2. Jama’s claims are DISMISSED WITH PREJUDICE.
LET JUDGMENT BE ENTERED ACCORDINGLY. Dated: July , 2025 /s/ Jeffrey M. Bryan Judge Jeffrey M. Bryan
United States District Court
[1] The parties agree that a hit-and-run driver qualifies as an “uninsured” or “underinsured” motorist. ( See Doc. Nos. 33, 40.)
[2] The implied premise of this argument appears to be that the Policy language is in conflict with the requirements of the No-Fault statute.
[3] The parties do not dispute the meaning or effect of the Policy definitions. They only dispute whether the record contains any disputed factual issues concerning whether Jama “occupied” the minivan.

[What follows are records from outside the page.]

-- ==== Sys2Proof/Laws/State.lean ====
section
/-! SUPPORT. One lemma for each field under each update of the state, and the reads of a record after its own update. -/

namespace Sys2Proof

/-! ### Tables -/

@[simp] theorem tget_tset_same {α : Type} {n : Nat} (v : Vector α n) (i : Fin n) (x : α) : tget (tset v i x) i = x := by
  simp [tget, tset]

theorem tget_tset_ne {α : Type} {n : Nat} (v : Vector α n) (i j : Fin n) (x : α) (h : i ≠ j) :
    tget (tset v i x) j = tget v j := by
  have : i.val ≠ j.val := fun e => h (Fin.ext e)
  simp [tget, tset, this]

theorem tget_tset {α : Type} {n : Nat} (v : Vector α n) (i j : Fin n) (x : α) :
    tget (tset v i x) j = if i = j then x else tget v j := by
  split
  · next h => subst h; simp
  · next h => exact tget_tset_ne v i j x h

@[simp] theorem tget_tmod_same {α : Type} {n : Nat} (v : Vector α n) (i : Fin n) (f : α → α) :
    tget (tmod v i f) i = f (tget v i) := by simp [tmod]

theorem tget_tmod_ne {α : Type} {n : Nat} (v : Vector α n) (i j : Fin n) (f : α → α) (h : i ≠ j) :
    tget (tmod v i f) j = tget v j := tget_tset_ne v i j _ h

theorem tget_tmod {α : Type} {n : Nat} (v : Vector α n) (i j : Fin n) (f : α → α) :
    tget (tmod v i f) j = if i = j then f (tget v j) else tget v j := by
  rw [tmod, tget_tset]
  split
  · next h => rw [h]
  · rfl

@[simp] theorem tget_tmapIdx {α β : Type} {n : Nat} (f : Fin n → α → β) (v : Vector α n) (i : Fin n) :
    tget (tmapIdx f v) i = f i (tget v i) := by simp [tget, tmapIdx]

@[simp] theorem tget_replicate {α : Type} {n : Nat} (x : α) (i : Fin n) : tget (Vector.replicate n x) i = x := by
  simp [tget]

@[simp] theorem tget_ofFn {α : Type} {n : Nat} (f : Fin n → α) (i : Fin n) : tget (Vector.ofFn f) i = f i := by
  simp [tget]

/-- Two tables are equal when they agree at every index. -/
theorem table_ext {α : Type} {n : Nat} (v w : Vector α n) (h : ∀ i, tget v i = tget w i) : v = w := by
  apply Vector.ext
  intro i hi
  exact h ⟨i, hi⟩

@[simp] theorem tset_tset {α : Type} {n : Nat} (v : Vector α n) (i : Fin n) (x y : α) :
    tset (tset v i x) i y = tset v i y := by
  apply table_ext
  intro j
  simp only [tget_tset]
  split <;> rfl

@[simp] theorem tmod_tmod {α : Type} {n : Nat} (v : Vector α n) (i : Fin n) (f g : α → α) :
    tmod (tmod v i f) i g = tmod v i fun x => g (f x) := by
  simp [tmod]

@[simp] theorem tset_tget {α : Type} {n : Nat} (v : Vector α n) (i : Fin n) : tset v i (tget v i) = v := by
  apply table_ext
  intro j
  rw [tget_tset]
  split
  · next h => rw [h]
  · rfl

end Sys2Proof

namespace Sys2Proof.Machine

/-! ### A record after its own update -/

theorem portIdx_inj {p q : Port} (h : portIdx p = portIdx q) : p = q := by
  cases p with
  | venue =>
    cases q with
    | venue => rfl
    | tenant u => exact absurd (congrArg Fin.val h) (by simp [portIdx]; omega)
  | tenant t =>
    cases q with
    | venue => exact absurd (congrArg Fin.val h) (by simp [portIdx]; omega)
    | tenant u => exact congrArg Port.tenant (Fin.ext (by simpa [portIdx] using congrArg Fin.val h))

@[simp] theorem State.port_modPort_same (s : State) (p : Port) (f : PortRec → PortRec) :
    (s.modPort p f).port p = f (s.port p) := by simp [State.port, State.modPort]

theorem State.port_modPort_ne (s : State) (p q : Port) (f : PortRec → PortRec) (h : p ≠ q) :
    (s.modPort p f).port q = s.port q := tget_tmod_ne _ _ _ _ fun e => h (portIdx_inj e)

@[simp] theorem State.tenant_modTenant_same (s : State) (t : Tenant) (f : TenantRec → TenantRec) :
    (s.modTenant t f).tenant t = f (s.tenant t) := by simp [State.tenant, State.modTenant]
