/-- Settles O14: the refusals of `admitTenant`, and the passes after the records of the new tenant. -/
theorem admitTenant : Obligations.AdmitTenant := by
  intro s a quota count h
  have run : exec (.admitTenant .venue (Burst.whole [a, quota, count])) s =
      .next (Machine.admitTenant a quota count (afterFixed .venue .admitTenant 3 .incomplete s)) :=
    exec_venue h (c := .admitTenant) rfl (by decide) rfl
  refine ⟨fun ha => exec_result run (admitTenant_noTenant ha _), fun t ht =>
    ⟨fun hv => exec_result run (admitTenant_admitted ht hv), fun hv hr => exec_result run (admitTenant_range ht hv hr),
      fun hv h1 h6 hq => ⟨_, run, ?_⟩⟩⟩
  rw [admitTenant_accepted (s := afterFixed .venue .admitTenant 3 .incomplete s) ht hv h1 h6 hq]
  have passed := passed_afterFixed (r := .ok) (admitRecord t quota.toNat count.toNat) (passAll_passed _)
    (setResult_admitRecord .ok t quota.toNat count.toNat (afterFixed .venue .admitTenant 3 .incomplete s))
  exact Eq.subst (motive := fun x => Passed _ x _) (admitRecord_eq _ _ _ _) passed

/-- Settles O16: the refusals of the two commands; the passes of a suspension and its close; the passes of a resumption. -/
theorem suspendAndResume : Obligations.SuspendAndResume := by
  intro s a h
  have suspend : exec (.suspendTenant .venue (Burst.whole [a])) s =
      .next (suspendTenant a (afterFixed .venue .suspendTenant 1 .incomplete s)) :=
    exec_venue h (c := .suspendTenant) rfl (by decide) rfl
  have resume : exec (.resumeTenant .venue (Burst.whole [a])) s =
      .next (resumeTenant a (afterFixed .venue .resumeTenant 1 .incomplete s)) :=
    exec_venue h (c := .resumeTenant) rfl (by decide) rfl
  refine ⟨fun ha => ⟨exec_result suspend (suspendTenant_noTenant ha _), exec_result resume (resumeTenant_noTenant ha _)⟩,
    fun t ht => ⟨fun hs => exec_result suspend (suspendTenant_notActive ht hs),
      fun hs => exec_result resume (resumeTenant_notSuspended ht hs), fun hs => ?_,
      fun hs => ⟨_, resume, ?_⟩⟩⟩
  · have closed := suspend.trans (congrArg _ (suspendTenant_accepted ht hs))
    have passed := passed_afterFixed (r := .ok) (fun x => endFromOutside (.tenant t) (suspendRecord t x)) (passAll_passed _)
      (setResult_endFromOutside .ok t (suspendRecord t (afterFixed .venue .suspendTenant 1 .incomplete s)))
    exact ⟨_, _, closed, finish_closed s _ _ fun _ => rfl,
      Eq.subst (motive := fun x => Passed _ x _) (endFromOutside_modPort _ _) passed⟩
  · rw [resumeTenant_accepted (s := afterFixed .venue .resumeTenant 1 .incomplete s) ht hs]
    exact passed_afterFixed (fun x => x.modTenant t fun r => { r with state := .active }) (passAll_passed _) rfl

/-- Settles O17: the refusals of `retireTenant`, its passes and its close. -/
theorem retireTenant : Obligations.RetireTenant := by
  intro s a h
  have run : exec (.retireTenant .venue (Burst.whole [a])) s =
      .next (Machine.retireTenant a (afterFixed .venue .retireTenant 1 .incomplete s)) :=
    exec_venue h (c := .retireTenant) rfl (by decide) rfl
  refine ⟨fun ha => exec_result run (retireTenant_noTenant ha _), fun t ht =>
    ⟨fun hv => exec_result run (retireTenant_vacant ht hv), fun hv => ?_⟩⟩
  have closed := run.trans (congrArg _ (retireTenant_accepted ht hv))
  have passed := passed_afterFixed (r := .ok) (fun x => retirePort t (retireRecord t x)) (passAll_passed _)
    (setResult_retirePort .ok t (retireRecord t (afterFixed .venue .retireTenant 1 .incomplete s)))
  exact ⟨_, _, closed, finish_closed s _ _ fun _ => rfl,
    Eq.subst (motive := fun x => Passed _ x _) (retirePort_modPort _ _) passed⟩

/-- Settles O18: the refusal of `setLevel`, and the passes of a changed level. -/
theorem setLevel : Obligations.SetLevel := by
  intro s t a hi lo h ha
  have run : exec (.setLevel (.tenant t) (Burst.whole [a, hi, lo])) s =
      .next (Machine.setLevel t a hi lo (afterFixed (.tenant t) .setLevel 3 .incomplete s)) :=
    exec_tenant h ha (c := .setLevel) rfl rfl rfl
  refine ⟨fun hk => exec_result run (setLevel_noSector hk), fun k hk hc => ⟨_, run, ?_⟩⟩
  rw [setLevel_sector (s := afterFixed (.tenant t) .setLevel 3 .incomplete s) hk hc]
  refine passed_afterFixed (fun x => x.modTenant t fun r => { r with levels := tset r.levels k (min (be16 hi lo) 4095) })
    ?_ rfl
  exact passed_congr (storeLevel_passed t k _ _) fun z => and_congr_right fun _ => usesSector_iff

/-- Settles O19: what `carrierEvent` does where the event counts, and where it does not. -/
theorem carrierEvents : Obligations.CarrierEvents := by
  intro s t k lock
  have run : exec (if lock then .carrierBack t k else .carrierLost t k) s = .next (carrierEvent t k lock s) := by
    cases lock <;> rfl
  refine ⟨fun hn => run.trans (congrArg _ (carrierEvent_ignored hn)), fun hc => ⟨_, run, ?_⟩⟩
  rw [carrierEvent_counts hc]
  exact passed_congr (setPresence_passed t k lock _) fun z => usesSector_iff

end Sys2Proof.Machine.Settled

namespace Sys2Proof.Machine

/-! ### Targets -/

theorem setTarget_pinned {z : Zone} {t : Tenant} {d : Dest} {src : Origin} {s : State} (h : (s.zone z).pinned = true) :
    setTarget z t d src s = s := if_pos h

theorem setTarget_out {z : Zone} {t : Tenant} {d : Dest} {src : Origin} {s : State} (hp : (s.zone z).pinned = false)
    (hs : inService s z = false) :
    setTarget z t d src s =
      if (s.cell z t).home = d then s.modCell z t fun c => { c with home := d, target := d, source := src }
      else pass z (s.modCell z t fun c => { c with home := d, target := d, source := src }) := by
  simp [setTarget, hp, hs]

theorem setTarget_same {z : Zone} {t : Tenant} {d : Dest} {src : Origin} {s : State} (hp : (s.zone z).pinned = false)
    (hs : inService s z = true) (hd : (s.cell z t).target = d) : setTarget z t d src s = s := by
  simp [setTarget, hp, hs, hd]

theorem setTarget_unmoved {z : Zone} {t : Tenant} {d : Dest} {src : Origin} {s : State} (hp : (s.zone z).pinned = false)
    (hs : inService s z = true) (hd : (s.cell z t).target ≠ d) (hm : moveAt s z t = none) :
    setTarget z t d src s = s.modCell z t fun c => { c with target := d, source := src } := by
  simp [setTarget, hp, hs, hd, hm]

theorem setTarget_moved {z : Zone} {t : Tenant} {d : Dest} {src : Origin} {s : State} {m : Move}
    (hp : (s.zone z).pinned = false) (hs : inService s z = true) (hd : (s.cell z t).target ≠ d)
    (hm : moveAt s z t = some m) :
    setTarget z t d src s = retargetMove z t m d src (s.modCell z t fun c => { c with target := d, source := src }) := by
  simp [setTarget, hp, hs, hd, hm]

theorem retargeted_waiting {m : Move} {d : Dest} {src : Origin} (h : m.state = .waiting) :
    retargeted m d src =
      if d = m.src then none else some (if d = m.dst then m else { m with dst := d, origin := src }) := by
  unfold retargeted
  simp only [h]
  split
  · rfl
  · split <;> rfl

theorem retargeted_ramping {m : Move} {d : Dest} {src : Origin} (h : m.state ≠ .waiting) :
    retargeted m d src =
      some (if m.dir = .forward ∧ d = m.src then { m with dir := .reverse, origin := src }
        else if m.dir = .reverse ∧ d = m.dst then { m with dir := .forward, origin := src } else m) := by
  unfold retargeted
  cases hs : m.state with
  | waiting => exact absurd hs h
  | ramping =>
    cases hd : m.dir with
    | forward =>
      by_cases e : d = m.src
      · simp [e]
      · simp [e]
    | reverse =>
      by_cases e : d = m.dst
      · simp [e]
      · simp [e]

/-- R15: the retarget table in the queue; all other moves keep their places. -/
theorem retargetMove_eq (z : Zone) (t : Tenant) (m : Move) (d : Dest) (src : Origin) (s : State) :
    retargetMove z t m d src s =
      { s with
        moves :=
          if m.state = .waiting then
            if d = m.src then s.moves.filter fun n => !(n.zone == z && n.tenant == t)
            else s.moves.map fun n =>
              if n.zone == z && n.tenant == t then (if d = m.dst then m else { m with dst := d, origin := src }) else n
          else s.moves.map fun n =>
            if n.zone == z && n.tenant == t then
              (if m.dir = .forward ∧ d = m.src then { m with dir := .reverse, origin := src }
                else if m.dir = .reverse ∧ d = m.dst then { m with dir := .forward, origin := src }
                else m)
            else n } := by
  unfold retargetMove
  by_cases h : m.state = .waiting
  · rw [retargeted_waiting h, if_pos h]
    by_cases e : d = m.src
    · rw [if_pos e, if_pos e]
      rfl
    · rw [if_neg e, if_neg e]
      rfl
  · rw [retargeted_ramping h, if_neg h]
    rfl

/-- A result and a change of a target commute. -/
theorem setResult_setTarget (p : Port) (r : Result) (z : Zone) (t : Tenant) (d : Dest) (src : Origin) (s : State) :
    setResult p r (setTarget z t d src s) = setTarget z t d src (setResult p r s) :=
  (setTarget_modPort z t d src s p _).symm

theorem advancePointer_setResult (p : Port) (r : Result) (s : State) :
    advancePointer p (setResult p r s) = setResult p r (advancePointer p s) := by
  simp only [advancePointer, setResult, State.modPort_modPort]
  rfl

theorem requestMove_range {a b : Byte} {t : Tenant} {s : State}
    (h : 47 < a.toNat ∨ destOf (s.tenant t).sectorCount b = none) :
    requestMove t a b s = setResult (.tenant t) .range s := by
  unfold requestMove
  split
  · next z d hz hd =>
    rcases h with h | h
    · rw [zoneOf_none h] at hz
      cases hz
    · rw [h] at hd
      cases hd
  · rfl

theorem requestMove_pinned {a b : Byte} {t : Tenant} {z : Zone} {s : State} (h : a.toNat = z.val)
    (hp : (s.zone z).pinned = true) (hd : destOf (s.tenant t).sectorCount b ≠ none) :
    requestMove t a b s = setResult (.tenant t) .skipped s := by
  obtain ⟨d, hd⟩ := Option.ne_none_iff_exists'.mp hd
  simp only [requestMove, zoneOf_some h, hd, if_pos hp]

theorem requestMove_accepted {a b : Byte} {t : Tenant} {z : Zone} {d : Dest} {s : State} (h : a.toNat = z.val)
    (hp : (s.zone z).pinned = false) (hd : destOf (s.tenant t).sectorCount b = some d) :
    requestMove t a b s = finish s (setTarget z t d .tenant (setResult (.tenant t) .ok s)) := by
  simp [requestMove, zoneOf_some h, hd, hp, setResult_setTarget]

theorem cancelMove_range {a : Byte} {t : Tenant} {s : State} (h : 47 < a.toNat) :
    cancelMove t a s = setResult (.tenant t) .range s := by
  simp only [cancelMove, zoneOf_none h]

theorem cancelMove_pinned {a : Byte} {t : Tenant} {z : Zone} {s : State} (h : a.toNat = z.val)
    (hp : (s.zone z).pinned = true) : cancelMove t a s = setResult (.tenant t) .skipped s := by
  simp only [cancelMove, zoneOf_some h, if_pos hp]

theorem cancelMove_accepted {a : Byte} {t : Tenant} {z : Zone} {s : State} (h : a.toNat = z.val)
    (hp : (s.zone z).pinned = false) :
    cancelMove t a s = finish s (setTarget z t (s.cell z t).home .tenant (setResult (.tenant t) .ok s)) := by
  simp [cancelMove, zoneOf_some h, hp, setResult_setTarget]

theorem targetElement_skipped {t : Tenant} {b : Byte} {s : State}
    (h : destOf (s.tenant t).sectorCount b = none ∨ (s.zone (s.port (.tenant t)).pointer).pinned = true) :
    targetElement t b s = setResult (.tenant t) .skipped (advancePointer (.tenant t) s) := by
  rw [← advancePointer_setResult]
  refine congrArg (advancePointer (.tenant t)) ?_
  split
  · rfl
  · next d hd =>
    exact if_pos (h.resolve_left fun e => nomatch hd.symm.trans e)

[4] State law governs the interpretation of insurance policies. E.g. , Nat’l Union Fire Ins. Co. of Pittsburgh v. Terra Indus., Inc. , 346 F.3d 1160, 1164 (8th Cir. 2003). In Minnesota, “the interpretation of insurance contract language is a question of law as applied to the facts presented.” Short v. Midwest Fam. Mut. Ins. Co. , 602 N.W.2d 914, 916 (Minn. App. 1994) (quotation omitted); see also Midwest Fam. Mut. Ins. Co. v. Wolters , 831 N.W.2d 628, 636 (Minn. 2013) (advising that “insurance polic[ies] must be construed as a whole, and unambiguous language must be given its plain and ordinary meaning” (quotation omitted)).
[5] Jama testified that she did not know the eyewitness. (Doc. No. 32 at 49:18–19.)
[6] Jama does not challenge the credibility or veracity of these documents. In fact, Jama herself “would rely on the police report” because she “d[id]n’t think the police would lie about what happened.” (Doc. No. 32 at 44:20–21; see also id. at 48:12–15.) Further, when Jama did not recall facts about the accident, she testified that the deposing attorney should “ask the police” and that “the police know what happened.” ( See id. at 43:10; 48:12–13.)